The iconic image of a Red Army soldier on top of the Reichstag in 1945 Image copyright Getty Images

European leaders have debated how to punish Russia for its actions in Crimea. But for many Germans, the key is not to ruffle Russian feathers.

On the wall of the office of the left-wing MP, Jan van Aken, is a very big, framed black-and-white picture.

It is the classic image of a Red Army soldier balancing precariously on the turret of the old Reichstag building and raising the hammer and sickle banner, the smouldering ruins of Berlin in the background.

I asked him why he had it on his wall in the German parliament and he replied with a laugh that it was taken on his birthday, 1 May, and then he added more seriously that it tells a story.

The Russians were liberators, he said.
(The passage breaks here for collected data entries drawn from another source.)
-- ==== Sys2Proof/Laws/Kept/PlinkIn.lean ====
section
/-! SUPPORT. What the operations of Machine/PlinkIn.lean keep (`Kept`). -/

namespace Sys2Proof.Machine

theorem kept_plKeyAlarm {s t : State} (h : Kept s t) : Kept s (plKeyAlarm t) := by
  unfold plKeyAlarm
  try dsimp only
  repeat' (first | with_reducible assumption | with_reducible apply kept_onPrt | with_reducible apply kept_note | (with_reducible refine kept_ite (fun _ => ?_) (fun _ => ?_)))

theorem kept_plGroup {s t : State} {a0 a1} (h : Kept s t) : Kept s (plGroup a0 a1 t) := by
  unfold plGroup
  try dsimp only
  repeat' (first | with_reducible assumption | with_reducible apply kept_onPrt | with_reducible apply kept_note | with_reducible apply kept_plSessionEnd | with_reducible apply kept_plKeyAlarm | (with_reducible refine kept_ite (fun _ => ?_) (fun _ => ?_)))

theorem kept_execPlGroupUp {s : State} {a0} : ∃ u, execPlGroupUp a0 s = .next u ∧ Kept s u := by
  refine ⟨_, rfl, ?_⟩
  have h := kept_rfl s
  try dsimp only
  repeat' (first | with_reducible assumption | with_reducible apply kept_afterP | with_reducible apply kept_plGroup)

theorem kept_execPlGroupDown {s : State} {a0} : ∃ u, execPlGroupDown a0 s = .next u ∧ Kept s u := by
  refine ⟨_, rfl, ?_⟩
  have h := kept_rfl s
  try dsimp only
  repeat' (first | with_reducible assumption | with_reducible apply kept_afterP | with_reducible apply kept_plGroup)

theorem kept_plRestart {s t : State} {a0} (h : Kept s t) : Kept s (plRestart a0 t) := by
  unfold plRestart
  try dsimp only
  repeat' (first | with_reducible assumption | with_reducible apply kept_plSend | with_reducible apply kept_onPrt | (with_reducible refine kept_foldl ?_ (fun u x h => ?_)))

theorem kept_plSessionStart {s t : State} {a0} (h : Kept s t) : Kept s (plSessionStart a0 t) := by
  unfold plSessionStart
  try dsimp only
  repeat' (first | with_reducible assumption | with_reducible apply kept_plKeyAlarm | with_reducible apply kept_onPrt | with_reducible apply kept_plRestart | with_reducible apply kept_teeDrain | with_reducible apply kept_sendSeg | with_reducible apply kept_sendUpdDone | with_reducible apply kept_sendHello | (with_reducible refine kept_foldl ?_ (fun u x h => ?_)) | (with_reducible refine kept_ite (fun _ => ?_) (fun _ => ?_)))

theorem kept_execPlSessionStart {s : State} {a0} : ∃ u, execPlSessionStart a0 s = .next u ∧ Kept s u := by
  refine ⟨_, rfl, ?_⟩
  have h := kept_rfl s
  try dsimp only
  repeat' (first | with_reducible assumption | with_reducible apply kept_afterP | with_reducible apply kept_plSessionStart)

theorem kept_plAcked {s t : State} {a0} (h : Kept s t) : Kept s (plAcked a0 t) := by
  unfold plAcked
  try dsimp only
  repeat' (first | with_reducible assumption | with_reducible apply kept_ckptConfirmed | with_reducible apply kept_jnlCommitted | (with_reducible refine kept_foldl ?_ (fun u x h => ?_)) | split)

theorem kept_plAck {s t : State} {a0 a1} (h : Kept s t) : Kept s (plAck a0 a1 t) := by
  unfold plAck
  try dsimp only
  repeat' (first | with_reducible assumption | with_reducible apply kept_plAcked | with_reducible apply kept_onPrt | (with_reducible refine kept_foldl ?_ (fun u x h => ?_)))

theorem kept_plNewPeer {s t : State} {a0} (h : Kept s t) : Kept s (plNewPeer a0 t) := by
  unfold plNewPeer
  try dsimp only
  repeat' (first | with_reducible assumption | with_reducible apply kept_onPrt)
They rescued Berlin and Germany from the Nazis.

He doesn't diminish the contribution of others like the British, but he makes much of the Red Army's role.

The picture - and he's the first to admit it - tells a more complicated story, too.
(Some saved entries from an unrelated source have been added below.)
theorem kept_refclkReturn {s t : State} {a0} (h : Kept s t) : Kept s (refclkReturn a0 t) := by
  unfold refclkReturn
  try dsimp only
  repeat' (first | with_reducible assumption | with_reducible apply kept_tryRelease | ((with_reducible refine kept_onRst_all ?_ ?_); rotate_left; exact fun _ x => x) | ((with_reducible refine kept_onRst_all ?_ ?_); rotate_left; exact fun _ x => ordered_hot x.1 rfl) | ((with_reducible refine kept_onRst_all ?_ ?_); rotate_left; exact fun _ _ => ordered_hot (fun _ => rfl) rfl) | ((with_reducible refine kept_onRst_all ?_ ?_); rotate_left; exact fun _ _ => ordered_hot Bool.noConfusion rfl) | (with_reducible refine kept_onRst ?_ ?_) | exact fun x => ⟨x.1, x.2.1, tabDel_nodup x.2.2.1, fun e he => x.2.2.2 e (mem_tabDel he)⟩ | exact fun x => ⟨x.1, x.2.1, tabPut_nodup x.2.2.1, fun e he => (mem_tabPut he).elim (fun q => q ▸ by assumption) (x.2.2.2 e)⟩ | exact fun _ => canonical_empty rfl rfl | (intro hx; (try dsimp only); split <;> exact hx) | with_reducible apply kept_onClk | with_reducible apply kept_autoneg | with_reducible apply kept_sledPortsStart | (with_reducible refine kept_foldl ?_ (fun u x h => ?_)) | (with_reducible refine kept_ite (fun _ => ?_) (fun _ => ?_)))

theorem kept_execRefclkReturn {s : State} {a0} : ∃ u, execRefclkReturn a0 s = .next u ∧ Kept s u := by
  refine ⟨_, rfl, ?_⟩
  have h := kept_rfl s
  try dsimp only
  repeat' (first | with_reducible assumption | with_reducible apply kept_after | with_reducible apply kept_refclkReturn)

theorem kept_execCdcFallback {s : State} {a0} : ∃ u, execCdcFallback a0 s = .next u ∧ Kept s u := by
  refine ⟨_, rfl, ?_⟩
  have h := kept_rfl s
  try dsimp only
  repeat' (first | with_reducible assumption | with_reducible apply kept_note | with_reducible apply kept_onClk | (with_reducible refine kept_ite (fun _ => ?_) (fun _ => ?_)))

end Sys2Proof.Machine
end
It is a tale of propaganda.

He said it was taken on 1 May but the actual event - the raising of the red banner on the Reichstag - happened on 30 April, the same day Hitler committed suicide in his bunker about half a mile away.

The picture had to be re-staged because the soldier raising the flag had an arm full of wrist-watches looted from the terrified population.

In the days before Photoshop, the soldiers had to climb back up with the flag, their arms now clean of the spoils of war.

The population in East Germany was liberated only to be then subjugated for more than a half a century.

But the picture shows why many Germans today are ambivalent about what's happening in Ukraine.

Van Aken is an MP for Die Linke, the party descended from the old communist party in East Germany.

He says many of his fellow party members remain grateful to the Soviet Union.

In the west of the country, anti-communism was rife but in the east of the country, Russia was not only the oppressor but also the liberator.

The signs of that liberation are there for all to see, even in the Bundestag building itself where graffiti scrawled by Russian soldiers, in the Cyrillic script has not been scrubbed away.

It is there for MPs to see as they enter the chamber, the names of soldiers with dates in May, 1945.

The soldiers who raised the flag came down and did what soldiers do - they wrote their names on the walls they'd breached. One of the soldiers who raised the flag was Ukrainian, from Kiev.

Image copyright AFP
Image caption Gerhard Schroeder and Vladimir Putin had a close working relationship

Young East Germans, like Angela Merkel, learnt Russian.

We will never know if she accidentally bumped into KGB agent Putin, who was stationed in Dresden, but she's certainly bumping into him now.

Berlin feels a lot nearer Moscow than does London or Washington. Of course, it is nearer, but it is also emotionally closer.

Politicians - like the former chancellor Helmut Schmidt, now in his mid-90s and still, by the way, smoking furiously even in television studios - are unequivocal in their commitment to democracy.

But Mr Schmidt is also of the "go easy on Russia" school. Sanctions, he said, were "nonsense".

Germany has to do business with Russia, is the common sentiment, so let's remember that.

The same sentiment comes from another former Chancellor, Gerhard Schroeder, though in his case he really does do business with Russia as the chairman of the board of Nordstream, owned by Gazprom, the Russian energy company currently in dispute with Ukraine.

Image copyright Getty Images
Image caption Gazprom sponsor one of Germany's biggest football teams, Schalke 04

Apart from Chancellor Merkel's predecessors, a string of very powerful German businessmen are lining up to say how important Russia is, from the boss of Siemens, often pictured with President Putin, to the chief executives of Adidas and of the steel giant Thyssen Krupp.

A short distance from the Bundestag there is a grand Soviet memorial to those killed liberating Berlin. It is in need of some loving attention. Some of the letters on the inscription have fallen off - the "V" in soviet has gone, for example.

On top of the columns is a huge statue of a Red Army soldier, gazing down at anyone bold enough to look up at him.

I say "gazing", but actually he's staring. He may be inert and bronze, but I have to say I find it hard to look him straight in his fierce eyes.

He seems to be saying: "We rescued you. Don't forget where power lies."